— WHAT IS EXPECTED —
Would you please copy every line from the records that contains the word "words"?

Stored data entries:
┌────────

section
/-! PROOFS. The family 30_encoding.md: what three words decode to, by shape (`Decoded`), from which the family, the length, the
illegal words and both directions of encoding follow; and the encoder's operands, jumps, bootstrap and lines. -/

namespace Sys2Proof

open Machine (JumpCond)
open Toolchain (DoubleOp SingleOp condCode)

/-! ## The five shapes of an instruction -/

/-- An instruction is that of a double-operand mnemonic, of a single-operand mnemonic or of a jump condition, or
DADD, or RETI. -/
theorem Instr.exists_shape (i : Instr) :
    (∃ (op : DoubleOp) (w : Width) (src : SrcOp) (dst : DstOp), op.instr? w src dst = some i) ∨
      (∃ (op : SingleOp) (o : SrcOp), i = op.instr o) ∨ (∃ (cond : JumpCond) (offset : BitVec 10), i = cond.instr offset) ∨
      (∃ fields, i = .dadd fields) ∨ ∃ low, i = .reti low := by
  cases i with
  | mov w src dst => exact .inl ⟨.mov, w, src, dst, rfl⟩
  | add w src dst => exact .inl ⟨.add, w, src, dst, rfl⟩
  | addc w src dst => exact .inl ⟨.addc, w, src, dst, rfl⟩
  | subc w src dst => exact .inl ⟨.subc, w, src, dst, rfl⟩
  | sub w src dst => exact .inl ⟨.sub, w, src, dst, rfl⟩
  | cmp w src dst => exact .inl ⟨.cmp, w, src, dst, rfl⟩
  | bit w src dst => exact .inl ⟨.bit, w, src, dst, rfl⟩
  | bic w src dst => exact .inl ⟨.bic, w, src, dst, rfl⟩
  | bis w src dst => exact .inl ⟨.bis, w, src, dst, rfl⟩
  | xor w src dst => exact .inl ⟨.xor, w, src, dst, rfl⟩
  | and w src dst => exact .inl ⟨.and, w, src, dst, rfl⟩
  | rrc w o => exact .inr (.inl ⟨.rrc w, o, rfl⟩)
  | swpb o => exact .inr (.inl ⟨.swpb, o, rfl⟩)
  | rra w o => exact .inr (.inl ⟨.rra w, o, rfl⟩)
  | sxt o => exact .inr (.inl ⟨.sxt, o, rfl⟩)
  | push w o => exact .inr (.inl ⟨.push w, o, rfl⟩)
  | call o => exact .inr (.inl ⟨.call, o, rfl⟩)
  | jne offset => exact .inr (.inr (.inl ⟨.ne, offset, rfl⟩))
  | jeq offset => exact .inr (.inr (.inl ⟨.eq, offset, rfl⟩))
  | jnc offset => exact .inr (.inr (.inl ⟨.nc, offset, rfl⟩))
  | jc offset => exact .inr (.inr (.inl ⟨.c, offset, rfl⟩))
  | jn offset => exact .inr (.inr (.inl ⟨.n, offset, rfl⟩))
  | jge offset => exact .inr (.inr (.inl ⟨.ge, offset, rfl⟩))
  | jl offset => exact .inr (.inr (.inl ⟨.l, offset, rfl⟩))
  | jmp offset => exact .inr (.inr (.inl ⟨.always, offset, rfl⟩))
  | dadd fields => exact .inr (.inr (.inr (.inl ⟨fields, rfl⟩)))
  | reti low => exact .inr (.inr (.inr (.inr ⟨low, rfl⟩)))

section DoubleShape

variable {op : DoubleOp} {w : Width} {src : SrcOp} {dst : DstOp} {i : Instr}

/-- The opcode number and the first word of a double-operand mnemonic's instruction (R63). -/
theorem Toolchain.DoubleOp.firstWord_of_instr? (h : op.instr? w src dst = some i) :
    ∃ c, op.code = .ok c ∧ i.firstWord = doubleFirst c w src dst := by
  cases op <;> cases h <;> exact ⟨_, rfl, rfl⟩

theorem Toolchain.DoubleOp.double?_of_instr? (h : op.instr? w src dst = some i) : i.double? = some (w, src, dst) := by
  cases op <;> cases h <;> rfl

└────────

— EXPECTED ANSWER —
/-! PROOFS. The family 30_encoding.md: what three words decode to, by shape (`Decoded`), from which the family, the length, the
illegal words and both directions of encoding follow; and the encoder's operands, jumps, bootstrap and lines. -/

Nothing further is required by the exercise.